Esta noche la ausencia del gruyère crea una indiscutible desarmonía, que pone en cuestión toda la lógica del plato. De hecho, me siento tan desamparada como mis sandwiches. Las inepcias para normales que se burlan de mí sobre la nevera, bien abrigadas en su carpeta verde manzana y su lengua hermética, son menos una tentación que una llamada al orden. No me disgustaría, claro está, dar estocadas a lo irracional en un país desconocido, pero la proposición del marciano con sotana me devuelve una imagen que ya no soporto. ¿Quién soy yo para todo el mundo? ¿Una cirujana de debate televisivo? ¿Una oftalmóloga de moda? El montón de mentiras que periodistas poco escrupulosos tejen llamándolo biografía me hizo bastante daño ya, en el asunto de la «curación inexplicable» de Lourdes: imagino la magnitud de la cosa si demuestro que los ojos «milagrosos» venerados en México nacieron de un pincel En el mejor de los casos, dirán que he querido hacerme publicidad a costa de la pobre gente que implora una gracia del Cielo como único recurso, y si la túnica ilustrada de su Juan Diego deja de curarles, será por culpa mía. ¿Cómo desmentirlo? ¿Tengo necesidad, tengo ganas, tengo fuerzas para asumir un malentendido más? Me prodigué en toda la prensa, el año pasado, explicando que la pequeña Cathy Kowacz había recuperado la vista por un shock psicológico y no por la acción de Nuestra Señora de Lourdes, sólo para que me dejaran en paz. Para evitar que los curas la recuperen, le estropeen la adolescencia a golpes de incensario y la transformen en reliquia, en imagen sagrada, en objeto de culto. Tenía entonces una buena razón para comprometer mi reputación; estaba en juego el porvenir de un ser humano. Pero ¿qué me importa a mí un indio muerto desde hace cuatro siglos? Si hace el bien a gente que sufre, mejor para ellos.

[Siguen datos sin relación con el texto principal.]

-- ==== Sys2Proof/Machine/Memory.lean ====
section
/-! DEFINITION. The memory controllers (chapter 10): the accesses that reach them over the fabric, refresh, retraining requests and the patrol
scrub. -/

namespace Sys2Proof.Machine
open Reg

/-- The controller runs (MC_STATUS.STATE 2). -/
def mcRuns (s : State) (m : Nat) : Bool := s.rd (MC_STATUS_STATE m) == 2

/-- A controller performs a read within one 256-byte block (R289, R293, R303, R304): status and data. `errs` are errors that have arisen in
units by then. -/
def mcRead (pid tid a n : Nat) (errs : List (Nat × Nat)) (s : State) : (Nat × Bytes) × State :=
  let s := ariseAll errs s
  (ctlRead s tid a n, noteCtlRead pid tid a n s)

/-- A controller performs a write within one 256-byte block (R289, R294, R303, R304, R550). -/
def mcWrite (pid tid a : Nat) (b : Bytes) (errs : List (Nat × Nat)) (s : State) : Nat × State := ctlWrite pid tid a b (ariseAll errs s)

/-! ### Refresh, tracking and retraining (R296 to R298) -/

/-- REFRESH: MR4 of channel `c` reads at or above 85 °C, or below (R296). -/
def execRefresh (c : Nat) (hot : Bool) (s : State) : Out :=
  .next (if 24 ≤ c ∨ !mcRuns s (c / 4) then s
  else
    let was := decide (c ∈ s.mc.hot)
    let s := { s with mc := { s.mc with hot := if hot then (if was then s.mc.hot else c :: s.mc.hot) else s.mc.hot.erase c } }
    let s := s.wr (MC_STATUS_HOT (c / 4)) (ofBool (s.mc.hot.any fun d => d / 4 == c / 4))
    if hot && !was then post 0x7003 (0x40 + c / 4) [c] s else s)

/-- MNT_STATUS shows the requests pending (R431). -/
def showPending (s : State) : State := s.wr MNT_STATUS_PENDING (mntPending s)

/-- A full retraining is requested (R298); with 64 maintenance requests pending it is refused at once (R431). -/
def requestRetrain (m : Nat) (s : State) : State :=
  if s.rdb (MC_RETRAIN_STAT_PENDING m) then s
  else if 64 ≤ mntPending s then post 0x7002 0x01 [m] ((s.set (MC_RETRAIN_STAT_BUSYSEEN m)).set MNT_STATUS_BUSYSEEN)
  else showPending <| { s with mc := { s.mc with retrainAt := s.mc.retrainAt.insert m s.mono } }.set (MC_RETRAIN_STAT_PENDING m)

/-- The number, from 1, of the shadow that has begun last on local channel `c` of controller `m`, and how long ago it began (R297): one every
SHADOW_US, the four channels staggered by SHADOW_US ÷ 4. DESIGN CHOICE (log 110): channel 0's shadows begin at the multiples of SHADOW_US of MONO. -/
def shadowNow (s : State) (m c : Nat) : Nat × Nat :=
  let p := s.rd (MC_SHADOW_SHADOW_US m) * 1000
  let t := s.mono + p - c * p / 4
  (t / p, t % p)

/-- REFRESH_SHADOW: a shadow of local channel `c` of a controller has tracked a drift, in ps; `beyond` tells that it exceeds the PLAT limit. A
shadow lasts at most 400 ns, and each runs once (R297, R298). -/
def execRefreshShadow (m drift : Nat) (beyond : Bool) (s : State) (c : Nat := 0) : Out :=
  .next (if 6 ≤ m ∨ 4 ≤ c ∨ !mcRuns s m ∨ 400 < (shadowNow s m c).2 ∨ s.mc.shadow.get 0 (4 * m + c) = (shadowNow s m c).1 then s
  else
    let s := { s with mc := { s.mc with shadow := s.mc.shadow.insert (4 * m + c) (shadowNow s m c).1 } }.incWrap (MC_RETRAIN_STAT_SHADOWS m)
    let s := s.wr (MC_DRIFT_PS m) (max (s.rd (MC_DRIFT_PS m)) (min drift 255))
    if beyond then requestRetrain m s else s)

/-- MC_RETRAIN_REQ: a write of MC_RETRAIN_CTL (R298). -/
def execMcRetrainReq (w : Writer) (m v : Nat) (s : State) : Out :=
  .next (if 6 ≤ m then s else guarded w (0x230044 + 0x10000 * m) (fun s => if bit v 0 then requestRetrain m s else s) s)

/-- Two major cycles, in ns (R298). -/
def twoMajors (s : State) : Nat := 2 * s.rd ROT_MAJOR_MAJOR * 10000

/-- RETRAIN_TIMEOUT: no MAINT slot has taken a retraining within two major cycles (R298). -/
def execRetrainTimeout (m : Nat) (s : State) : Out :=
  .next (match s.mc.retrainAt.find m with
  | none => s
  | some t =>
    if 6 ≤ m ∨ s.mono < t + twoMajors s then s
    else
      let s := { s with mc := { s.mc with retrainAt := s.mc.retrainAt.erase m } }
      post 0x7002 0x01 [m] (showPending (((s.clr (MC_RETRAIN_STAT_PENDING m)).set (MC_RETRAIN_STAT_BUSYSEEN m)).set MNT_STATUS_BUSYSEEN)))

/-! ### Patrol scrub (R299) -/

/-- 64-byte units of a channel. -/
def channelUnits (s : State) : Nat := visible s / (24 * 64)

/-- The MONO time at which unit `v` of `n` of a pass is due: the units of a pass are spread over HOURS (R299). -/
def patrolDue (s : State) (m v n : Nat) : Nat := s.mc.patrolFrom.get 0 m + v * (s.rd (MC_SCRUB_CFG_HOURS m) * 3600000000000) / n

/-- PATROL_SCRUB: the patrol of controller `m` reads its next unit, in which the given error has arisen (R293, R299). DESIGN CHOICE (log 111): the
patrol takes the controller's four channels in turn, its units at equal distances over HOURS, and a pass is over once it has read every unit of
all four; the next begins HOURS after this one began. -/
def execPatrolScrub (m kind : Nat) (s : State) : Out :=
  .next (if 6 ≤ m ∨ !mcRuns s m ∨ channelUnits s = 0 then s
  else
    let n := 4 * channelUnits s
    let v := s.mc.patrol.get 0 m % n
    if s.mono < patrolDue s m v n then s
    else
      let u := unitOf (4 * m + v % 4) (v / 4)
      let s :=
        if inlineEcc s then meetUnit (mcPid m) u (arise (u, kind) s)
        else if kind = 4 then s.inc (MC_LINK_CORR m) else s
      let from_ := if v + 1 = n then s.mc.patrolFrom.put 0 m (patrolDue s m n n) else s.mc.patrolFrom
      let s := { s with mc := { s.mc with patrol := s.mc.patrol.put 0 m ((v + 1) % n), patrolFrom := from_ } }
      let s := s.wr (MC_SCRUB_STAT_PROGRESS m) ((v + 1) % n * 65536 / n)
      if v + 1 = n then s.incWrap (MC_SCRUB_STAT_PASSES m) else s)

end Sys2Proof.Machine
end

Decoro mis terracitas con mantequilla adornada con un pepinillo, para que resulte más alegre, y subo a tomar una ducha evitando, como siempre, encontrarme en el espejo. Mi cuerpo hace lo que puede, lo que quiere; no me gusta ya y se venga. Mantengo con los regímenes la misma relación que con los chicles antitabaco: la privación me hincha. Además, Franck me prefiere así. Le gusta que mis pechos sean una 90 C, y le importa un comino que mi cintura y mis caderas engorden proporcionalmente. Cuando intento explicarle el drama de haber aumentado dos tallas en dieciocho meses, me responde que estoy por encima de todo eso. Cierto es que ya sólo nos vemos con una mesa entre ambos, en la sala de operaciones. Hace un rato, cuando le he llamado por lo de la catarata que quería soltarme mañana por la mañana, y le he propuesto que viniese a comer un sandwich, he recibido en pleno corazón un silencio que hubiera deshecho a la mejor armada. Ha acabado murmurando: «¿Estás segura?», con una voz conmovida, y cendré que bruñir aún argumentos disuasorios que me cortarán el apetito mientras él me acaricie por debajo del mantel. ¿Cómo explicarle, a los postres, que sólo le he invitado esta noche porque habla español? Por lo demás, ¿es eso verdad o es un simple pretexto, una razón más para reprocharme luego no haber respondido al deseo que siento por él?